**Activity**
Set down the listing below verbatim, but only from its first line through the line containing "s.curTag := rfl".

**Raw data**

/-! `enterStage` -/

@[simp] theorem State.enterStage_phase (k : HandlerKind) : (s.enterStage k).phase = (k.dataClass.phaseOf).getD s.phase := rfl
@[simp] theorem State.enterStage_newCbw (k : HandlerKind) : (s.enterStage k).newCbw = s.newCbw := rfl
@[simp] theorem State.enterStage_mbox (k : HandlerKind) : (s.enterStage k).mbox = s.mbox := rfl
@[simp] theorem State.enterStage_curTag (k : HandlerKind) : (s.enterStage k).curTag = s.curTag := rfl
@[simp] theorem State.enterStage_curDtl (k : HandlerKind) : (s.enterStage k).curDtl = s.curDtl := rfl
@[simp] theorem State.enterStage_curFlags (k : HandlerKind) : (s.enterStage k).curFlags = s.curFlags := rfl
@[simp] theorem State.enterStage_curLun (k : HandlerKind) : (s.enterStage k).curLun = s.curLun := rfl
@[simp] theorem State.enterStage_curCblen (k : HandlerKind) : (s.enterStage k).curCblen = s.curCblen := rfl
@[simp] theorem State.enterStage_curCb (k : HandlerKind) : (s.enterStage k).curCb = s.curCb := rfl
@[simp] theorem State.enterStage_hkind (k : HandlerKind) : (s.enterStage k).hkind = k := rfl
@[simp] theorem State.enterStage_xferLen (k : HandlerKind) : (s.enterStage k).xferLen = s.xferLen := rfl
@[simp] theorem State.enterStage_flashOff (k : HandlerKind) : (s.enterStage k).flashOff = s.flashOff := rfl
@[simp] theorem State.enterStage_xferred (k : HandlerKind) : (s.enterStage k).xferred = s.xferred := rfl
@[simp] theorem State.enterStage_cswStatus (k : HandlerKind) : (s.enterStage k).cswStatus = s.cswStatus := rfl
@[simp] theorem State.enterStage_txState (k : HandlerKind) : (s.enterStage k).txState = s.txState := rfl
@[simp] theorem State.enterStage_txKind (k : HandlerKind) : (s.enterStage k).txKind = s.txKind := rfl
@[simp] theorem State.enterStage_txStart (k : HandlerKind) : (s.enterStage k).txStart = s.txStart := rfl
@[simp] theorem State.enterStage_txDone (k : HandlerKind) : (s.enterStage k).txDone = s.txDone := rfl
@[simp] theorem State.enterStage_rxArmed (k : HandlerKind) : (s.enterStage k).rxArmed = s.rxArmed := rfl
@[simp] theorem State.enterStage_rxLen (k : HandlerKind) : (s.enterStage k).rxLen = s.rxLen := rfl
@[simp] theorem State.enterStage_rxCount (k : HandlerKind) : (s.enterStage k).rxCount = s.rxCount := rfl
@[simp] theorem State.enterStage_dataDone (k : HandlerKind) : (s.enterStage k).dataDone = s.dataDone := rfl
@[simp] theorem State.enterStage_rxStart (k : HandlerKind) : (s.enterStage k).rxStart = s.rxStart := rfl
@[simp] theorem State.enterStage_senseValid (k : HandlerKind) : (s.enterStage k).senseValid = s.senseValid := rfl
@[simp] theorem State.enterStage_senseKey (k : HandlerKind) : (s.enterStage k).senseKey = s.senseKey := rfl
@[simp] theorem State.enterStage_senseAsc (k : HandlerKind) : (s.enterStage k).senseAsc = s.senseAsc := rfl
@[simp] theorem State.enterStage_senseAscq (k : HandlerKind) : (s.enterStage k).senseAscq = s.senseAscq := rfl
@[simp] theorem State.enterStage_buf (k : HandlerKind) : (s.enterStage k).buf = s.buf := rfl
@[simp] theorem State.enterStage_cswBuf (k : HandlerKind) : (s.enterStage k).cswBuf = s.cswBuf := rfl
@[simp] theorem State.enterStage_faults (k : HandlerKind) : (s.enterStage k).faults = s.faults := rfl
@[simp] theorem State.enterStage_cfg (k : HandlerKind) : (s.enterStage k).cfg = s.cfg := rfl
@[simp] theorem State.enterStage_clock (k : HandlerKind) : (s.enterStage k).clock = s.clock := rfl
@[simp] theorem State.enterStage_flashOk (k : HandlerKind) : (s.enterStage k).flashOk = s.flashOk := rfl
@[simp] theorem State.enterStage_flash (k : HandlerKind) : (s.enterStage k).flash = s.flash := rfl
@[simp] theorem State.enterStage_pending (k : HandlerKind) : (s.enterStage k).pending = s.pending := rfl
@[simp] theorem State.enterStage_calls (k : HandlerKind) : (s.enterStage k).calls = s.calls := rfl
@[simp] theorem State.enterStage_draws (k : HandlerKind) : (s.enterStage k).draws = s.draws := rfl

/-! `FaultSet` -/

@[simp] theorem FaultSet.has_empty (f : GhostFault) : FaultSet.empty.has f = false := by cases f <;> rfl
@[simp] theorem FaultSet.has_union (f : GhostFault) (a b : FaultSet) : (a.union b).has f = (a.has f || b.has f) := by
  cases f <;> rfl
@[simp] theorem FaultSet.has_insert (f g : GhostFault) (a : FaultSet) :
    (a.insert g).has f = (decide (f = g) || a.has f) := by
  cases f <;> cases g <;> rfl

end Sys2Proof.Machine
end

**Output below**
/-! `enterStage` -/

@[simp] theorem State.enterStage_phase (k : HandlerKind) : (s.enterStage k).phase = (k.dataClass.phaseOf).getD s.phase := rfl
@[simp] theorem State.enterStage_newCbw (k : HandlerKind) : (s.enterStage k).newCbw = s.newCbw := rfl
@[simp] theorem State.enterStage_mbox (k : HandlerKind) : (s.enterStage k).mbox = s.mbox := rfl
@[simp] theorem State.enterStage_curTag (k : HandlerKind) : (s.enterStage k).curTag = s.curTag := rfl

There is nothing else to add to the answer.